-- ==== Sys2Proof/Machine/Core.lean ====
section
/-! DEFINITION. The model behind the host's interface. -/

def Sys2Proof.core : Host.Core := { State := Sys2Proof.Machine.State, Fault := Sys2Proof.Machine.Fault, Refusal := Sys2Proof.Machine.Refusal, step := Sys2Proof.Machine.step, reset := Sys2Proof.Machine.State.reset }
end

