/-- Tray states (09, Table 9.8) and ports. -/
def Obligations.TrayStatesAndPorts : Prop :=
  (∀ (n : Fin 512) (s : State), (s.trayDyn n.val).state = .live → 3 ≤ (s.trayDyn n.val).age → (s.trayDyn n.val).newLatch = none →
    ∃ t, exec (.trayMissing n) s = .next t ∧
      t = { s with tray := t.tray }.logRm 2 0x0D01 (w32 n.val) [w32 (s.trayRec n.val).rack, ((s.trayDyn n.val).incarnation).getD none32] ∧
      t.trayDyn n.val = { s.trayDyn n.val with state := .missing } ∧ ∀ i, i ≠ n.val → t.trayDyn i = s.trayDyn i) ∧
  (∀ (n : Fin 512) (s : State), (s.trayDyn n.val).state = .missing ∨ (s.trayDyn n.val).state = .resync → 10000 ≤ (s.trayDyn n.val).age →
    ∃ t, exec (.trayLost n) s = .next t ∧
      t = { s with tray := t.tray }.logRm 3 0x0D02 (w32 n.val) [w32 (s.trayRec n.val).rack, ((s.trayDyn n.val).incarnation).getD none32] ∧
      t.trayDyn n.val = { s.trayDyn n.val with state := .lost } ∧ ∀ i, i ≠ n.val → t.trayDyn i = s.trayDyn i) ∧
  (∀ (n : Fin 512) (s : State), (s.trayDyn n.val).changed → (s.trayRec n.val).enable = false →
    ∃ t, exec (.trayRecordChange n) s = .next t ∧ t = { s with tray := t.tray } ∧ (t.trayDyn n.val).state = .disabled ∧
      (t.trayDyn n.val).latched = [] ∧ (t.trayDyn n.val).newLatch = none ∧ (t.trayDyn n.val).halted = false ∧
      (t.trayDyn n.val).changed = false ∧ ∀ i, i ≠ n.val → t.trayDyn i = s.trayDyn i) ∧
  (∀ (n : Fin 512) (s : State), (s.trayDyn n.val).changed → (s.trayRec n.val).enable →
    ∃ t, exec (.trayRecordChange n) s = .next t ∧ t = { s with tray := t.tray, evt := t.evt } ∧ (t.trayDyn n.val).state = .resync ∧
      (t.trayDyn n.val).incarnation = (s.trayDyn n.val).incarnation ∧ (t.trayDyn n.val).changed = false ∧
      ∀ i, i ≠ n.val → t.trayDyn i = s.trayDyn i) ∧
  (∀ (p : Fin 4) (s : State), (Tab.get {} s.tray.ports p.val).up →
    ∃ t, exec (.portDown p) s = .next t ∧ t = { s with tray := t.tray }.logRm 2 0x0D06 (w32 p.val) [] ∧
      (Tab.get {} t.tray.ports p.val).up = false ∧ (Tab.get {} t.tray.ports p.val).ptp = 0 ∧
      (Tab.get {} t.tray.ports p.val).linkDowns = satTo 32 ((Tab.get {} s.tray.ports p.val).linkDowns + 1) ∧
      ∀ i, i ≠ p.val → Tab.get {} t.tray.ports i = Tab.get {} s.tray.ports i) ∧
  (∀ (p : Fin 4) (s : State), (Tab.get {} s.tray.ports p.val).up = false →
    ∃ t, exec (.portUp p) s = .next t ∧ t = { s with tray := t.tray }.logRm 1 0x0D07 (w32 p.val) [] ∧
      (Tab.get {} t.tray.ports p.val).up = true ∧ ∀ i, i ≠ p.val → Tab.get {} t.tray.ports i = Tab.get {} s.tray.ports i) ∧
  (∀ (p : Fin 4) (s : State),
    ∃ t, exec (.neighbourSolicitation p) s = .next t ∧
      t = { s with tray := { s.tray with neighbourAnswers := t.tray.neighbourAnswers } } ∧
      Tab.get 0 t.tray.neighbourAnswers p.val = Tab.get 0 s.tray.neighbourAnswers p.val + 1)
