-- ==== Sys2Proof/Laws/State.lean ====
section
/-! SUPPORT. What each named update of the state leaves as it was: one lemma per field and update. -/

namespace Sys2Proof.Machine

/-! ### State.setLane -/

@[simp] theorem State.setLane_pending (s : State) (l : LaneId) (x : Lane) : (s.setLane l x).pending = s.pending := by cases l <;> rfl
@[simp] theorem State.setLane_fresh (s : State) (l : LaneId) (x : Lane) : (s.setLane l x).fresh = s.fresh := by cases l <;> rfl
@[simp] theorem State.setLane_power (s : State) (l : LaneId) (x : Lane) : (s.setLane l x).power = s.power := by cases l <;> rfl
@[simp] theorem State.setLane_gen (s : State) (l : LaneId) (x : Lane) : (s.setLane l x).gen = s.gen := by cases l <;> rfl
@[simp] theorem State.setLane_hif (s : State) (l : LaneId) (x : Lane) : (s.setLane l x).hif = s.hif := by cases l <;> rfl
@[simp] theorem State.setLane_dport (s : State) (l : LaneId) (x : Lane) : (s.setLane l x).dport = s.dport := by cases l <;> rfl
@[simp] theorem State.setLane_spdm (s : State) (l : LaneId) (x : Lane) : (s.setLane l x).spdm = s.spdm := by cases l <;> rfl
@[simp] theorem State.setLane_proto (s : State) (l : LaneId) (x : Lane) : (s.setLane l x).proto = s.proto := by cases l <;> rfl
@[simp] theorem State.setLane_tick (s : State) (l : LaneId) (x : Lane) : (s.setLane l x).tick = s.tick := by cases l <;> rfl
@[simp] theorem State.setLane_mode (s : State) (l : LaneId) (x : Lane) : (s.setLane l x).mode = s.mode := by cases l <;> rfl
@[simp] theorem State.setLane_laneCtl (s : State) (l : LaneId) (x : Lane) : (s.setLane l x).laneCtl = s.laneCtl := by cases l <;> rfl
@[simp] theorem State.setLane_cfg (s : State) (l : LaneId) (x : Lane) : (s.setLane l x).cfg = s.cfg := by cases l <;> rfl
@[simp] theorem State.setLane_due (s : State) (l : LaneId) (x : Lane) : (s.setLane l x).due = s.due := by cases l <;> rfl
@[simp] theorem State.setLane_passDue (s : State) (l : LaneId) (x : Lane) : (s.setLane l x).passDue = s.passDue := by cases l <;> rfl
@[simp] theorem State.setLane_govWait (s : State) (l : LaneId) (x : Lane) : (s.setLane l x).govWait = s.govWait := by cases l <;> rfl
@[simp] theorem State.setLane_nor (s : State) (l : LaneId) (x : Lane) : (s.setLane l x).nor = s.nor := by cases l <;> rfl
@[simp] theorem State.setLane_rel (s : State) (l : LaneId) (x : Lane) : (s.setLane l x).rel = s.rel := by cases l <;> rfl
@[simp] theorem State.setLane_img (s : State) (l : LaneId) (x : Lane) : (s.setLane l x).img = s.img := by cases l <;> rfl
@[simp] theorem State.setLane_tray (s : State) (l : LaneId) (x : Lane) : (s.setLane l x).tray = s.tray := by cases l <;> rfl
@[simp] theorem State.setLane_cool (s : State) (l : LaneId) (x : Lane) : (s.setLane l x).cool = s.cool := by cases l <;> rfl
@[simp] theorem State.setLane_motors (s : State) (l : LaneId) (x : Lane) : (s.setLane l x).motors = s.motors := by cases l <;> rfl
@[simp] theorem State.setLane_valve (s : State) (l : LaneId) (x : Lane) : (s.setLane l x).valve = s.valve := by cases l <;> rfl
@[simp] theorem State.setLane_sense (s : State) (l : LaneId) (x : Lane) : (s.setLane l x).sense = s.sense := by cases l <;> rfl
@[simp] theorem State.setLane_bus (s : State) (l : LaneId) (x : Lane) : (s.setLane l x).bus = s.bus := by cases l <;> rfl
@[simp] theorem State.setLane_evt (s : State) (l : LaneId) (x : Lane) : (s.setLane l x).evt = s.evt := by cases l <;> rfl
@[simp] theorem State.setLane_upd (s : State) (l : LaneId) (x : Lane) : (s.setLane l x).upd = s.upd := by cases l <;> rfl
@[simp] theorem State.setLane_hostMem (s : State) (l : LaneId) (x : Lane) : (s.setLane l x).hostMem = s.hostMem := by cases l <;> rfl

▶ _WORK ORDER_
Beginning with the line holding "s.tray with neighbourAnswers" and ending with the line holding "s.gen := by cases l <;> rfl", write out the stretch of material above exactly; add no further lines.

▶ _ANSWER SPACE_
      t = { s with tray := { s.tray with neighbourAnswers := t.tray.neighbourAnswers } } ∧
      Tab.get 0 t.tray.neighbourAnswers p.val = Tab.get 0 s.tray.neighbourAnswers p.val + 1)
-- ==== Sys2Proof/Laws/State.lean ====
section
/-! SUPPORT. What each named update of the state leaves as it was: one lemma per field and update. -/

namespace Sys2Proof.Machine

/-! ### State.setLane -/

@[simp] theorem State.setLane_pending (s : State) (l : LaneId) (x : Lane) : (s.setLane l x).pending = s.pending := by cases l <;> rfl
@[simp] theorem State.setLane_fresh (s : State) (l : LaneId) (x : Lane) : (s.setLane l x).fresh = s.fresh := by cases l <;> rfl
@[simp] theorem State.setLane_power (s : State) (l : LaneId) (x : Lane) : (s.setLane l x).power = s.power := by cases l <;> rfl
@[simp] theorem State.setLane_gen (s : State) (l : LaneId) (x : Lane) : (s.setLane l x).gen = s.gen := by cases l <;> rfl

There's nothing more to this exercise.